/-- DATUM_SLEW_END (R435): SLEW_REM has reached 0. -/
def execDatumSlewEnd (x : Fin 2) (s : State) : Host.Outcome State Fault Refusal :=
  answer "DATUM_SLEW_END" true s fun b =>
    if (b.domain x).slewRem = 0 then b.set (Reg.DTM_STAT_SLEWING x) 0 else b

/-! ### The switch between domains (R436) -/

/-- A new value of DTM_ACTIVE.SEL: Δ becomes D_new − S, so that S is continuous. -/
def Block.domainSwitch (b : Block) (sel : Nat) : Block :=
  if b.get Reg.DTM_ACTIVE_SEL = sel then b
  else
    let delta := ((b.domain sel).t : Int) - b.served
    let b := { b with dtm := { b.dtm with delta := delta } }
    let b := b.setAll [(Reg.DTM_ACTIVE_SEL, sel), (Reg.DTM_ACTIVE_SWITCHING, if delta = 0 then 0 else 1)]
    b.post 0x0C03 0 0x45 [(1, sel), (4, nsField 32 delta)]

/-- DOMAIN_SWITCH (R436). -/
def execDomainSwitch (sel : Fin 2) (s : State) : Host.Outcome State Fault Refusal :=
  answer "DOMAIN_SWITCH" true s fun b => b.byPf fun b => b.domainSwitch sel

/-- DOMAIN_SWITCH_SETTLED (R436): Δ has reached 0. -/
def execDomainSwitchSettled (s : State) : Host.Outcome State Fault Refusal :=
  answer "DOMAIN_SWITCH_SETTLED" true s fun b =>
    if b.dtm.delta = 0 then b.set Reg.DTM_ACTIVE_SWITCHING 0 else b

/-! ### Reading the domains (R454) -/

/-- DTM_x_NOW_SEC_LO answers seconds [31:0] and latches the rest for the reading master. -/
def Block.datumNow (b : Block) (x m : Nat) : Block :=
  let t := (b.domain x).t
  let sec := t / secUnits
  let frac := t / 2 ^ 16 % 2 ^ 16
  let ns := t % secUnits / 2 ^ 32
  let b := b.latchWords m (0x14 + 0x40 * x) (toLe 2 (sec / 2 ^ 32) ++ toLe 2 frac ++ toLe 4 ns) 2
  b.answerWith (.word (BitVec.ofNat 32 sec))

/-- DATUM_NOW_READ (R454). -/
def execDatumNowRead (x : Fin 2) (m : Fin 32) (s : State) : Host.Outcome State Fault Refusal :=
  answer "DATUM_NOW_READ" true s fun b => b.readBy m fun b => b.datumNow x m

/-! ### Stamps (R437 to R442) -/

/-- Twelve bytes of a domain value as a stamp record lays it out: seconds, fraction, nanoseconds. -/
def stampTime (t : Nat) : List Byte :=
  toLe 6 (t / secUnits) ++ toLe 2 (t / 2 ^ 16 % 2 ^ 16) ++ toLe 4 (t % secUnits / 2 ^ 32)

/-- A stamp record (R437): both domains, the bearing, VALID and the TAG bits of its use. -/
def stampRecord (a b : Nat) (x : Bearing) (tag : Nat) : List Byte :=
  stampTime a ++ stampTime b ++ toLe 6 x.toNat ++ toLe 2 (0x8000 + tag % 0x8000)

/-- The stamp of this tick. -/
def Block.stampNow (b : Block) (tag : Nat) : List Byte := stampRecord b.dtm.a.t b.dtm.b.t b.brg.now tag

/-- Place an entry in the transmit stamp queue (R440): a full queue loses the new one; the first loss since the queue
was last read empty is recorded. -/
def Block.pushTxStamp (b : Block) (entry : List Byte) : Block :=
  if 128 ≤ b.dtm.txs.length then
    let b := b.inc Reg.DTM_TXS_OVF_COUNT
    if b.dtm.txsLossArmed then
      { b with dtm := { b.dtm with txsLossArmed := false } }.post 0x0C06 1 0x45 [(4, b.get Reg.DTM_TXS_OVF_COUNT)]
    else b
  else
    let b := { b with dtm := { b.dtm with txs := b.dtm.txs ++ [entry] } }
    let b := b.set Reg.DTM_TXS_STAT_FILL b.dtm.txs.length
    if b.on Reg.DTM_TXS_STAT_NOTIFY_EN then b.raise 0 (b.get Reg.DTM_TXS_STAT_VECTOR) else b

/-- A read of DTM_TXS_DATA0 (R440): the oldest entry leaves and is latched; an empty queue reads with VALID 0. -/
def Block.txsRead (b : Block) (m : Nat) : Block :=
  let entry := b.dtm.txs.headD []
  let rest := b.dtm.txs.drop 1
  let b := { b with dtm := { b.dtm with txs := rest, txsLossArmed := b.dtm.txsLossArmed || rest.isEmpty } }
  let b := (b.set Reg.DTM_TXS_STAT_FILL rest.length).latchWords m 0xD0 entry 11
  b.answerWith (.word (BitVec.ofNat 32 (leAt entry 0 4)))
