/-- An unexplained shift (R229, R230): the event, or with more than BULK nodes on its port within one HOLD span one
record and a rebase of every one of them. -/
def Block.printShift (b : Block) (node port short d : Nat) (m : List (Option Nat) × Nat) : Block :=
  let live := b.sound.shifts.filter fun x => b.superframe < x.2.2 + b.get Reg.SND_CTRL_HOLD && x.2.1 != node
  let shifts := (port, node, b.superframe) :: live
  let b := { b with sound := { b.sound with shifts := shifts } }
  let here := shifts.filter fun x => x.1 == port
  if b.get Reg.SND_FP_CTRL_BULK < here.length then
    let b := b.post 0x0604 2 21 [(1, port), (3, here.length)]
    let b := here.foldl (fun b x =>
      let f := b.fingerprint x.2.1
      b.rebasePrint x.2.1 3 (if x.2.1 = node then m else (f.cur, f.curTau)) port) b
    { b with sound := { b.sound with shifts := shifts.filter fun x => x.1 != port } }
  else
    let f := b.fingerprint node
    ((b.setFingerprint node { f with shift := true, beyond := [] }).inc Reg.SND_FP_EVENTS_COUNT).post 0x0602 2 21
      [(3, node), (3, short), (1, port), (1, min 255 d)]

/-- A confirmed shift (R229). -/
def Block.printConfirmed (b : Block) (node port short d : Nat) : Block :=
  let f := b.fingerprint node
  let m := meanPrint ((f.beyond.take 3).map fun x => (x.2.2.1, x.2.2.2))
  match b.explained f node port with
  | some cause => b.rebasePrint node cause m port
  | none => b.printShift node port short d m

/-- One observation of a node's direct channel (R227, R228). -/
def Block.observePrint (b : Block) (node port short : Nat) (att : List (Option Nat)) (tau : Nat) (x : ObsFrom) : Block :=
  if !b.on Reg.SND_CTRL_ENABLE then b
  else
    let f := b.fingerprint node
    let f := { f with cur := att, curTau := tau, count := min 255 (f.count + 1) }
    if !f.refValid then
      let got := f.collecting ++ [(att, tau)]
      if got.length < 8 then b.setFingerprint node { f with collecting := got }
      else
        let m := meanPrint got
        b.setFingerprint node { f with ref := m.1, refTau := m.2, refValid := true, collecting := [], port := port,
                                       refSet := b.superframe }
    else
      let d := printDistance (b.get Reg.SND_FP_CTRL_TAU_W) f.ref f.refTau att tau
      if d.1 ≤ b.get Reg.SND_FP_CTRL_THR * d.2 then b.setFingerprint node f
      else
        let live := f.beyond.filter fun y => b.superframe < y.2.1 + b.get Reg.SND_CTRL_HOLD
        let beyond := if independent 4 (x :: live.map (·.1)) then (x, b.superframe, att, tau) :: live else live
        let b := b.setFingerprint node { f with beyond := beyond }
        if 3 ≤ beyond.length then b.printConfirmed node port short (d.1 / d.2) else b

/-- The 64 bytes of SND_FP_WINDOW for a node (R235). -/
def Block.printWindow (b : Block) (node : Nat) : List Byte :=
  let f := b.fingerprint node
  let atts (xs : List (Option Nat)) : List Byte :=
    (List.range 28).map fun g => BitVec.ofNat 8 (((xs[g]?).join).getD 255)
  let flags := (if f.refValid then 1 else 0) + (if f.shift then 2 else 0)
  (if f.refValid then atts f.ref else List.replicate 28 0) ++ toLe 1 f.refTau ++ toLe 1 flags ++ [0, 0] ++
    (if f.cur.isEmpty then List.replicate 28 0 else atts f.cur) ++ toLe 1 f.curTau ++ toLe 1 f.count ++ [0, 0]

/-- SND_FP_CMD (R235): 1 REBASE, 2 WRITE_REF, 3 CLEAR_SHIFT, on node SND_FP_NODE. -/
def Block.printCmd (b : Block) (cmd : Nat) : Block :=
    let node := b.get Reg.SND_FP_NODE_INDEX
    let f := b.fingerprint node
    match cmd with
    | 1 =>
      let b := b.setFingerprint node { f with refValid := false, collecting := [], beyond := [], shift := false, count := 0 }
      (b.inc Reg.SND_FP_REBASES_COUNT).post 0x0603 0 21 [(3, node), (1, 4)]
    | 2 =>
      let bytes := Store.range (fun _ => (0 : Byte)) b.sound.window 0 29
      b.setFingerprint node { f with ref := attOf bytes, refTau := byteAt bytes 28, refValid := true, collecting := [],
                                     beyond := [], refSet := b.superframe, count := 0
                                     port := (Store.get (fun _ => Node.free) b.trv.nodes node).rxPort }
    | 3 => b.setFingerprint node { f with shift := false }
    | _ => b

/-- REBASE (R235). -/
def execRebase (s : State) : Host.Outcome State Fault Refusal := answer "REBASE" true s fun b => b.byPf fun b => b.printCmd 1

/-- WRITE_REF (R235). -/
def execWriteRef (s : State) : Host.Outcome State Fault Refusal := answer "WRITE_REF" true s fun b => b.byPf fun b => b.printCmd 2

/-- CLEAR_SHIFT (R235). -/
def execClearShift (s : State) : Host.Outcome State Fault Refusal := answer "CLEAR_SHIFT" true s fun b => b.byPf fun b => b.printCmd 3

/-! ### What a received frame teaches -/

/-- H_ul of a node as the extended state holds it (R293): the active estimates of class 4, zero where there is none. -/
def Block.channelBytes (b : Block) (node : Nat) : List Byte :=
  (List.range 252).flatMap fun e =>
    match b.sound.coefs.find? (fun p => p.1 == coefKey 4 (252 * node + e)) with
    | some p => toLe 4 (Config.elementCode p.2.active.mag p.2.active.phase)
    | none => [0, 0, 0, 0]
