-- ==== Sys2Proof/Machine/Routes.lean ====
section
/-!
DEFINITION. Offers for transmission (R39), the hop to a node, link and path metrics (R294, R295), the choice of parent
and alternate (R296, R297), route changes (R299), orphan-suspect relays and their repair (R308 to R311), relay slots
(R303).
-/

namespace Sys2Proof.Machine

/-! ### Offers -/

/-- The priority under which control frames are offered (DESIGN CHOICE, log entry 40). -/
def controlPrio : Nat := 2

/-- Frame types that the device sends with ACK_REQ 1 when it is not a DATA frame (R262, R267, R271, R299, R301). -/
def ackRequested (type : Nat) : Bool :=
  type == typeAssocResp || type == typeMap || type == typeChmap || type == typeRdv || type == typeWake || type == typeRoute

/-- A control frame before its number and its entry bearing. -/
def controlOffer (type triad : Nat) (port : Option Nat) (dst : Nat) (body : List Byte) : Offer :=
  { num := 0, type := type, triad := triad, port := port, dst := dst, prio := controlPrio, standing := false
    ackReq := ackRequested type, body := body, parcels := [], entered := 0, waiting := none, attempts := 0
    lastMode := none, lastBands := 0, alternate := false, start := none }

/-- A frame waits for admission. -/
def Block.offer (b : Block) (o : Offer) : Block :=
  ({ b with mac := { b.mac with
      offers := b.mac.offers ++ [{ o with num := b.mac.nextNum, entered := b.brg.now }]
      nextNum := b.mac.nextNum + 1 } }).refreshP0

/-- The first hop to a node and the port it goes out by: the alternate while that is in use (R298, R309). -/
def Block.hop (b : Block) (x : Nat) (alternate : Bool) : Nat × Nat :=
  let r := b.route x
  let alt := Bool.xor r.usingAlt alternate && r.altFirst != addrBroadcast
  ((b.indexOf (if alt then r.altFirst else r.first)).getD x, if alt then r.altPort else r.port)

/-- Offer a control frame to a node, by the port of its route (log entry 40). -/
def Block.controlTo (b : Block) (x type : Nat) (body : List Byte) : Block :=
  let port := (b.hop x false).2
  b.offer (controlOffer type (port / 3) (some port) (b.node x).short body)

/-! ### Metrics (R294, R295) -/

/-- LINK of a hop (R294) from the information bits per symbol, num / den, and the successes: R201 divides by 288 µs. -/
def hopLink (num den s : Nat) : Nat :=
  if num = 0 then 65535 else min 65535 ((460800 * den + num * s - 1) / (num * s))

* [Exercise directions] Lines after the one containing "if (b.domain x).slewRem" are not wanted; repeat exactly each line above from the first up to and including it.

* [Result below]
/-- DATUM_SLEW_END (R435): SLEW_REM has reached 0. -/
def execDatumSlewEnd (x : Fin 2) (s : State) : Host.Outcome State Fault Refusal :=
  answer "DATUM_SLEW_END" true s fun b =>
    if (b.domain x).slewRem = 0 then b.set (Reg.DTM_STAT_SLEWING x) 0 else b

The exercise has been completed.